Clearly the test-cases for which regressions and progressions are claimed have nothing to do with the submitted patches, which touch two unrelated .c files in the test suite.

I managed to reproduce the FAILs in gdb.ada/verylong.exp, and filed PR31574.
Comment 1 Tom de Vries 2024-03-29 08:08:43 UTC
Is there something that can be done about these false positives?
Comment 2 Maxim Kuvyrkov 2024-03-29 08:13:25 UTC
Hi Tom,

Yes, we have noticed the problem this morning.  Working on it.
Comment 3 Tom de Vries 2024-03-29 08:14:11 UTC
(In reply to Maxim Kuvyrkov from comment #2)
> Hi Tom,
> 
> Yes, we have noticed the problem this morning.  Working on it.

Thanks :)
Comment 4 Maxim Kuvyrkov 2024-03-29 08:29:49 UTC
This was caused by a transition side-effect.

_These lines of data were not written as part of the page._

-- ==== Sys2Proof/Machine/ControlFlow.lean ====
section
/-! DEFINITION. Control flow: `RET`, `JP`, `CALL`, `JP0`, `SEI`, `SNEI`, `SER`, `SNER` (`40_control_flow.md`). In every
meaning `pc` is the already advanced value (R71). -/

namespace Sys2Proof.Machine

/-- R100. -/
def execRet (s : State) : Host.Outcome State Fault Refusal :=
  if s.sp.val = 0 then raise .stackUnderflow s
  else complete (s.popDepth.setPc s.top)

/-- A jump to a logical address (R101, R104). -/
def jumpTo (target : Nat) (s : State) : Host.Outcome State Fault Refusal :=
  match translateTarget s.config target with
  | .error e => raise e s
  | .ok t => complete (s.setPc t)

/-- R101. -/
def execJp (nnn : BitVec 12) (s : State) : Host.Outcome State Fault Refusal := jumpTo nnn.toNat s

/-- R102: the capacity is tested first, then the target, and nothing is pushed on an error. -/
def execCall (nnn : BitVec 12) (s : State) : Host.Outcome State Fault Refusal :=
  if h : s.sp.val < 16 then
    match translateTarget s.config nnn.toNat with
    | .error e => raise e s
    | .ok t => complete ((s.push s.pc h).setPc t)
  else raise .stackOverflow s

/-- R104. -/
def execJp0 (nnn : BitVec 12) (s : State) : Host.Outcome State Fault Refusal := jumpTo (s.offsetTarget nnn) s

/-- R105. -/
def execSei (x : Reg) (nn : Byte) (s : State) : Host.Outcome State Fault Refusal :=
  complete (s.skipIf (s.readV x == nn))

/-- R106. -/
def execSnei (x : Reg) (nn : Byte) (s : State) : Host.Outcome State Fault Refusal :=
  complete (s.skipIf (s.readV x != nn))

/-- R107. -/
def execSer (x y : Reg) (s : State) : Host.Outcome State Fault Refusal :=
  complete (s.skipIf (s.readV x == s.readV y))

/-- R108. -/
def execSner (x y : Reg) (s : State) : Host.Outcome State Fault Refusal :=
  complete (s.skipIf (s.readV x != s.readV y))

end Sys2Proof.Machine
end

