/-- `BCD` stores the hundreds, tens and ones of `V[X]` at `I`, `I + 1`, `I + 2` when all three can be written, and
changes nothing else (R144; the address checks are decisions D4, D17). -/
def Obligations.BcdStoresThreeDigits : Prop :=
  ∀ (x : Reg) (s : State), (∀ k < 3, s.canWrite (s.addrAt k)) →
    ∃ t h d e, exec (.bcd x) s = .next t ∧ t.result = .ok ∧ h < 10 ∧ d < 10 ∧ e < 10 ∧
      (s.readV x).toNat = 100 * h + 10 * d + e ∧
      memRead t.mem (s.storedOffset (s.addrAt 0)) = BitVec.ofNat 8 h ∧
      memRead t.mem (s.storedOffset (s.addrAt 1)) = BitVec.ofNat 8 d ∧
      memRead t.mem (s.storedOffset (s.addrAt 2)) = BitVec.ofNat 8 e ∧ s.unchangedBut (s.bytesAt 3) t

/-- `STM` stores `V[0]` to `V[X]` and `STR` stores `V[min]` to `V[max]` at ascending addresses from `I` when all can be
written; `I` moves past them, and nothing else changes (R146, R148; decisions D4, D17, D26). -/
def Obligations.RegisterStoresCopyAndMoveIndex : Prop :=
  ∀ (x y : Reg) (s : State) (i : Instr) (lo n : Nat),
    (i = .stm x ∧ lo = 0 ∧ n = x.val + 1) ∨
      (i = .str x y ∧ lo = min x.val y.val ∧ n = max x.val y.val - min x.val y.val + 1) →
    (∀ k < n, s.canWrite (s.addrAt k)) →
    ∃ t, exec i s = .next t ∧ t.result = .ok ∧ t.i = s.i + BitVec.ofNat 16 n ∧
      (∀ (k : Nat) (r : Reg), k < n → r.val = lo + k → memRead t.mem (s.storedOffset (s.addrAt k)) = s.readV r) ∧
      s.unchangedBut (.index :: s.bytesAt n) t

/-- `LDM` loads `V[0]` to `V[X]` and `LDR` loads `V[min]` to `V[max]` from ascending addresses from `I` when all can be
read; `I` moves past them, and nothing else changes (R147, R149; decisions D4, D17, D26). -/
def Obligations.RegisterLoadsCopyAndMoveIndex : Prop :=
  ∀ (x y : Reg) (s : State) (i : Instr) (lo n : Nat),
    (i = .ldm x ∧ lo = 0 ∧ n = x.val + 1) ∨
      (i = .ldr x y ∧ lo = min x.val y.val ∧ n = max x.val y.val - min x.val y.val + 1) →
    (∀ k < n, s.canRead (s.addrAt k)) →
    ∃ t, exec i s = .next t ∧ t.result = .ok ∧ t.i = s.i + BitVec.ofNat 16 n ∧
      (∀ (k : Nat) (r : Reg), k < n → r.val = lo + k → t.readV r = s.readByte (s.addrAt k)) ∧
      (∀ r : Reg, r.val < lo ∨ lo + n ≤ r.val → t.readV r = s.readV r) ∧
      s.unchangedBut (.index :: (List.finRange 16).map Part.reg) t

/-- A register range stored by `STM` or `STR` comes back by the matching load from the same address, whatever the
registers hold by then (R146 to R149; decisions D4, D17). -/
def Obligations.LoadUndoesStore : Prop :=
  ∀ (x y r : Reg) (s t u : State) (store load : Instr),
    (store = .stm x ∧ load = .ldm x ∧ r ≤ x) ∨
      (store = .str x y ∧ load = .ldr x y ∧ min x y ≤ r ∧ r ≤ max x y) →
    s.config.fontSize ≤ s.config.reserved →
    exec store s = .next t → t.result = .ok →
    u.i = s.i → u.mem = t.mem → u.config = s.config →
    ∃ v, exec load u = .next v ∧ v.result = .ok ∧ v.readV r = s.readV r

/-- A store of `n` bytes at `I` whose first address that cannot be written is byte `k` fails with that address's error
and changes nothing (R144, R146, R148, R225; decisions D4, D17, D18). -/
def Obligations.FailingStoreChangesNothing : Prop :=
  ∀ (x y : Reg) (s : State) (i : Instr) (n k : Nat),
    (i = .bcd x ∧ n = 3) ∨ (i = .stm x ∧ n = x.val + 1) ∨
      (i = .str x y ∧ n = max x.val y.val - min x.val y.val + 1) →
    k < n → (∀ j < k, s.canWrite (s.addrAt j)) → ¬ s.canWrite (s.addrAt k) →
    s.failsWith (exec i s) (s.accessError (s.addrAt k))

/-- A read of `n` bytes at `I` whose first address that cannot be read is byte `k` fails with that address's error and
changes nothing: loads, audio staging and draws (R147, R149, R162, R184, R225; decisions D4, D17, D18). -/
def Obligations.FailingReadChangesNothing : Prop :=
  ∀ (x y : Reg) (h : BitVec 4) (s : State) (i : Instr) (n k : Nat),
    (i = .ldm x ∧ n = x.val + 1) ∨ (i = .ldr x y ∧ n = max x.val y.val - min x.val y.val + 1) ∨
      (i = .aud ∧ n = 16) ∨ (i = .drw x y h ∧ n = s.selectedCount * h.toNat) ∨
      (i = .drwx x y ∧ n = s.selectedCount * 32) →
    k < n → (∀ j < k, s.canRead (s.addrAt j)) → ¬ s.canRead (s.addrAt k) →
    s.failsWith (exec i s) (s.accessError (s.addrAt k))
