/-! ### Skips (R105 to R108, R190, R191) -/

/-- An instruction that skips on a condition. -/
theorem skip_completes {i : Instr} {s : State} {c : Bool} (hf : Laws.failure i s = none)
    (he : effect i s = s.skipIf c) :
    ∃ t, exec i s = .next t ∧ t.result = .ok ∧ t.pc = (if c = true then s.pc + 2 else s.pc) ∧ s.unchangedBut [.pc] t :=
  exec_completes_with hf
    ⟨rfl, by rw [he, setResult_pc, skipIf_pc], by rw [he]; exact frame_setResult (frame_skipIf s c) _⟩

theorem keyPressed_iff {s : State} {x : Reg} :
    s.keyPressed x = true ↔ (s.readV x).toNat ≤ 15 ∧ s.pressed.getLsbD (s.readV x).toNat = true := by
  rw [State.keyPressed, Bool.and_eq_true, decide_eq_true_eq]

/-! ### Waiting for a key (R192) -/

theorem ne_zero_of_getLsbD {m : BitVec 16} {k : Nat} (h : m.getLsbD k = true) : m ≠ 0 := by
  rintro rfl
  simp at h

theorem getLsbD_setBit_self (m : BitVec 16) (k : Fin 16) : (setBit m k.val).getLsbD k.val = true := by
  rw [getLsbD_setBit m k.val k.isLt, decide_eq_true rfl, Bool.or_true]

/-- The lowest bit of a mask with one bit. -/
theorem lsbIndex_setBit_zero (k : Fin 16) : lsbIndex (setBit 0 k.val) = k.val :=
  lsbIndex_eq k.isLt (getLsbD_setBit_self 0 k) fun j hj => by
    rw [getLsbD_setBit _ _ (by omega), decide_eq_false (by omega)]
    simp

/-! ### The statements -/

/-- Settles O22: the two branches of `RET`. -/
theorem returnPopsTheStack : Obligations.ReturnPopsTheStack := fun _ =>
  ⟨fun h => exec_failsWith (if_pos (congrArg Fin.val h)), fun _ hk => ret_completes hk⟩

/-- Settles O23: both jumps check their target and go there. -/
theorem jumpsTranslateTheirTarget : Obligations.JumpsTranslateTheirTarget := by
  intro nnn s i target hi
  have hspec : Laws.failure i s = targetFailure s.config target ∧
      effect i s = s.setPc (targetOffset s.config target) := by
    obtain ⟨rfl, rfl⟩ | ⟨rfl, rfl⟩ := hi <;> exact ⟨rfl, rfl⟩
  obtain ⟨hf, he⟩ := hspec
  obtain ⟨hunder, hover⟩ := target_fails hf
  exact ⟨hunder, hover, jump_completes hf he⟩

/-- Settles O24: the capacity, then the target, then the push and the jump. -/
theorem callPushesAndJumps : Obligations.CallPushesAndJumps := by
  intro nnn s
  refine ⟨fun h => exec_failsWith (if_neg (by simp [h])), fun k hk => ?_⟩
  obtain ⟨hunder, hover⟩ := target_fails (failure_call (nnn := nnn) (s := s) (hk ▸ k.isLt))
  exact ⟨hunder, hover, fun hlow hhigh => call_completes hk (targetFailure_none hhigh hlow)⟩

/-- Settles O25: the entry the call pushed is the one the return pops. -/
theorem returnUndoesCall : Obligations.ReturnUndoesCall := by
  intro nnn s t u k hcall hok hk hsp hslot
  obtain ⟨hf, -⟩ := exec_ok hcall hok
  rw [failure_call (hk ▸ k.isLt)] at hf
  obtain ⟨t', hcall', -, hdepth, hpushed, -, -⟩ := call_completes hk hf
  obtain rfl : t' = t := by rw [hcall'] at hcall; exact Host.Outcome.next.inj hcall
  obtain ⟨v, hret, hvok, hvsp, hvpc, -⟩ := ret_completes (s := u) (k := k) (by rw [hsp, hdepth])
  exact ⟨v, hret, hvok, by rw [hvpc, hslot, hpushed], Fin.ext (hvsp.trans hk.symm)⟩

/-- Settles O26: each form is a skip on its condition. -/
theorem skipsAddOneInstructionWidth : Obligations.SkipsAddOneInstructionWidth := by
  intro x y nn s i c hi
  obtain ⟨rfl, rfl⟩ | ⟨rfl, rfl⟩ | ⟨rfl, rfl⟩ | ⟨rfl, rfl⟩ := hi
  · exact skip_completes rfl rfl
  · exact skip_completes rfl (by rw [decide_not]; rfl)
  · exact skip_completes rfl rfl
  · exact skip_completes rfl (by rw [decide_not]; rfl)

/-- Settles O27: both forms are a skip on the pressed bit. -/
theorem keySkipsTestThePressedMask : Obligations.KeySkipsTestThePressedMask := by
  intro x s down
  have hiff : s.keyPressed x = true ↔ down := keyPressed_iff
  obtain ⟨t, ht, htok, htpc, htframe⟩ := skip_completes (i := .skp x) (s := s) rfl rfl
  obtain ⟨u, hu, huok, hupc, huframe⟩ := skip_completes (i := .sknp x) (s := s) rfl rfl
  refine ⟨⟨t, ht, htok, htframe, fun hd => ?_, fun hd => ?_⟩, ⟨u, hu, huok, huframe, fun hd => ?_, fun hd => ?_⟩⟩
  · rw [htpc, if_pos (hiff.2 hd)]
  · rw [htpc, if_neg (hiff.not.2 hd)]
  · rw [hupc, hiff.2 hd]; rfl
  · rw [hupc, Bool.eq_false_iff.2 (hiff.not.2 hd)]; rfl

/-- Settles O28: the two branches of `LDK`. -/
theorem waitForKeyPollsTheReleaseEdges : Obligations.WaitForKeyPollsTheReleaseEdges := by
  intro x s
  refine ⟨fun hnone => exec_completes_with rfl ?_, fun k hk hlow => exec_completes_with rfl ?_⟩
  · rw [effect_ldk_wait x hnone]
    exact ⟨rfl, rfl, frame_setResult (frame_setPc s _) _⟩
  · have hindex : lsbIndex s.released = k.val := lsbIndex_eq k.isLt hk fun j hj => hlow ⟨j, by omega⟩ hj
    rw [effect_ldk_key x (ne_zero_of_getLsbD hk), hindex]
    exact ⟨rfl, readV_writeV_self s x _, frame_setResult (frame_writeV s x _) _⟩

/-- Settles O29: the event latches the one edge that the step finds, uses and clears. -/
theorem keyReleaseEndsTheWait : Obligations.KeyReleaseEndsTheWait := by
  intro s x k w hnone hf hd
  have hup : s.keyUp k.val = { s with pressed := clearBit s.pressed k.val, released := setBit 0 k.val } := by
    rw [keyUp_eq, hnone]
  have hedge : (s.keyUp k.val).advance.released = setBit 0 k.val := by rw [hup]; rfl
  have hlatched : (s.keyUp k.val).advance.released ≠ 0 := by
    rw [hedge]
    exact ne_zero_of_getLsbD (getLsbD_setBit_self 0 k)
  have hstep : step (s.keyUp k.val) = .next
      (((s.keyUp k.val).advance.writeV x (BitVec.ofNat 8 k.val)).setResult .ok).clearReleased := by
    rw [step_of_decode_ok (w := w) (by rw [hup]; exact hf) hd, exec_completes rfl, effect_ldk_key x hlatched, hedge,
      lsbIndex_setBit_zero, endOfStep]
  have hrun : runCommands [.keyUp k.val, .step] s = step (s.keyUp k.val) := by
    simp only [runCommands, command, hstep]
  have hkeys : s.unchangedBut [.pressed, .released] (s.keyUp k.val) := hup ▸ frame_keyMasks s _ _
  have hframe := frame_trans (frame_trans (frame_trans hkeys (frame_setPc _ ((s.keyUp k.val).pc + 2)))
    (frame_setResult (frame_writeV _ x (BitVec.ofNat 8 k.val)) .ok)) (frame_clearReleased _)
  have hpc : (s.keyUp k.val).pc + 2 = s.pc + 2 := by rw [hup]
  exact ⟨_, hrun.trans hstep, rfl, readV_writeV_self _ x _, hpc, rfl, frame_mono hframe (by simp)⟩

end Sys2Proof.Proofs.ControlFlow

/-! ## Proofs: arithmetic, logic and the copies into a register (`41_arith_logic.md` R120 to R132, R180) -/

namespace Sys2Proof.Proofs.Arithmetic

open Sys2Proof.Machine Sys2Proof.Laws

/-! ### The two shapes of an instruction that writes a register -/

section Shapes

variable {i : Instr} {s : State} {x : Reg} {b : Byte} {f : Bool}

/-- A destination without a flag. -/
theorem dest_completes (hf : Laws.failure i s = none) (he : effect i s = s.writeV x b) :
    ∃ t, exec i s = .next t ∧ t.result = .ok ∧ t.readV x = b ∧ s.unchangedBut [.reg x] t := by
  refine exec_completes_with hf ?_
  rw [he]
  exact ⟨rfl, readV_writeV_self s x b, frame_setResult (frame_writeV s x b) _⟩

/-- A destination and then the flag (R131). -/
theorem result_completes (hf : Laws.failure i s = none) (he : effect i s = s.writeResult x b f) :
    ∃ t, exec i s = .next t ∧ t.result = .ok ∧ t.readV 15 = (if f = true then 1 else 0) ∧
      (x ≠ 15 → t.readV x = b) ∧ s.unchangedBut [.reg x, .reg 15] t := by
  refine exec_completes_with hf ?_
  rw [he]
  exact ⟨rfl, writeResult_flag s x b f, fun hx => writeResult_dest s hx b f,
    frame_setResult (frame_writeResult s x b f) _⟩

/-- The second shape, with the flag as a proposition and the result as a number. -/
theorem number_completes {p : Prop} [Decidable p] {n : Nat} (hf : Laws.failure i s = none)
    (he : effect i s = s.writeResult x b f) (hflag : f = true ↔ p) (hvalue : b.toNat = n) :
    ∃ t, exec i s = .next t ∧ t.result = .ok ∧ t.readV 15 = (if p then 1 else 0) ∧
      (x ≠ 15 → (t.readV x).toNat = n) ∧ s.unchangedBut [.reg x, .reg 15] t := by
  obtain ⟨t, ht, hok, hvf, hx, hframe⟩ := result_completes hf he
  exact ⟨t, ht, hok, by rw [hvf]; exact if_congr hflag rfl rfl, fun h => by rw [hx h, hvalue], hframe⟩

end Shapes

/-! ### Results and flags as numbers (R132) -/

theorem toNat_sumOf (a b : Byte) : (sumOf a b).toNat = (a.toNat + b.toNat) % 256 := BitVec.toNat_ofNat _ _

theorem toNat_differenceOf (a b : Byte) :
    (differenceOf a b).toNat = if a.toNat ≥ b.toNat then a.toNat - b.toNat else a.toNat + 256 - b.toNat := by
  have ha := a.isLt
  have hb := b.isLt
  rw [differenceOf, BitVec.toNat_ofNat]
  split_ifs <;> omega

theorem carryFlag_iff {a b : Byte} : carryFlag a b = true ↔ a.toNat + b.toNat > 255 := decide_eq_true_iff

theorem notBorrowFlag_iff {a b : Byte} : notBorrowFlag a b = true ↔ a.toNat ≥ b.toNat := decide_eq_true_iff

theorem toNat_shrOne (a : Byte) : (shrOne a).value.toNat = a.toNat / 2 := by
  have ha := a.isLt
  rw [shrOne, BitVec.toNat_ofNat]
  omega

theorem toNat_shlOne (a : Byte) : (shlOne a).value.toNat = a.toNat * 2 % 256 := BitVec.toNat_ofNat _ _

/-- The shifted value for every count: nothing is left from 8 on. -/
theorem toNat_shrBy (a : Byte) (n : Nat) : (shrBy a n).value.toNat = a.toNat / 2 ^ n := by
  have hsmall : a.toNat / 2 ^ n < 2 ^ 8 := (Nat.div_le_self _ _).trans_lt a.isLt
  have hlarge : 8 ≤ n → a.toNat / 2 ^ n = 0 := fun hn =>
    Nat.div_eq_of_lt (a.isLt.trans_le (Nat.pow_le_pow_right (by decide) hn))
  unfold shrBy
  split_ifs with h0 h7 h8
  · simp [h0]
  · exact (BitVec.toNat_ofNat _ _).trans (Nat.mod_eq_of_lt hsmall)
  · exact (hlarge (by omega)).symm
  · exact (hlarge (by omega)).symm

theorem toNat_shlBy (a : Byte) (n : Nat) : (shlBy a n).value.toNat = a.toNat * 2 ^ n % 256 := by
  have hlarge : 8 ≤ n → a.toNat * 2 ^ n % 256 = 0 := fun hn =>
    Nat.mod_eq_zero_of_dvd (Dvd.dvd.mul_left (pow_dvd_pow 2 hn) _)
  unfold shlBy
  split_ifs with h0 h7 h8
  · simpa [h0] using (Nat.mod_eq_of_lt a.isLt).symm
  · exact BitVec.toNat_ofNat _ _
  · exact (hlarge (by omega)).symm
  · exact (hlarge (by omega)).symm

/-- The last bit shifted out on the right (D9). -/
theorem shrBy_flag_iff {a : Byte} {n : Nat} :
    (shrBy a n).flag = true ↔ 1 ≤ n ∧ n ≤ 8 ∧ a.getLsbD (n - 1) = true := by
  unfold shrBy
  split_ifs with h0 h7 h8
  · simp [h0]
  · simp [show 1 ≤ n by omega, show n ≤ 8 by omega]
  · simp [h8]
  · simp [show ¬ n ≤ 8 by omega]

/-- The last bit shifted out on the left (D9). -/
theorem shlBy_flag_iff {a : Byte} {n : Nat} :
    (shlBy a n).flag = true ↔ 1 ≤ n ∧ n ≤ 8 ∧ a.getLsbD (8 - n) = true := by
  unfold shlBy
  split_ifs with h0 h7 h8
  · simp [h0]
  · simp [show 1 ≤ n by omega, show n ≤ 8 by omega]
  · simp [h8]
  · simp [show ¬ n ≤ 8 by omega]

/-! ### The statements -/

/-- Settles O30: both write one destination. -/
theorem immediateLoadAndAdd : Obligations.ImmediateLoadAndAdd := by
  intro x nn s
  obtain ⟨t, ht, hok, hx, hframe⟩ := dest_completes (i := .addn x nn) (s := s) rfl rfl
  exact ⟨dest_completes rfl rfl, t, ht, hok, by rw [hx, toNat_sumOf], hframe⟩

/-- Settles O31: both write one destination. -/
theorem registerCopyAndTimerRead : Obligations.RegisterCopyAndTimerRead := fun _ _ _ =>
  ⟨dest_completes rfl rfl, dest_completes rfl rfl⟩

We have recently fixed install of system gnat compiler, which enabled more GDB tests to run.  Unfortunately, the baseline run didn't have the fix, so baseline results didn't have the additional tests (and additional FAILs!):
UNSUPPORTED: gdb.ada/verylong.exp: require failed: gnatmake_version_at_least 11

The pre-commit builds picked up the fix, enabled additional testsuites, and reported additional FAILs as regressions.

We'll monitor our CI today, and investigate further if we see more failures.
Comment 5 Tom de Vries 2024-03-29 10:43:54 UTC
(In reply to Maxim Kuvyrkov from comment #4)
> This was caused by a transition side-effect.
> 
> We have recently fixed install of system gnat compiler, which enabled more
> GDB tests to run.  Unfortunately, the baseline run didn't have the fix, so
> baseline results didn't have the additional tests (and additional FAILs!):
> UNSUPPORTED: gdb.ada/verylong.exp: require failed: gnatmake_version_at_least
> 11
> 
> The pre-commit builds picked up the fix, enabled additional testsuites, and
> reported additional FAILs as regressions.
> 
> We'll monitor our CI today, and investigate further if we see more failures.

Sounds like a mechanism is required to ensure that only comparable results are compared.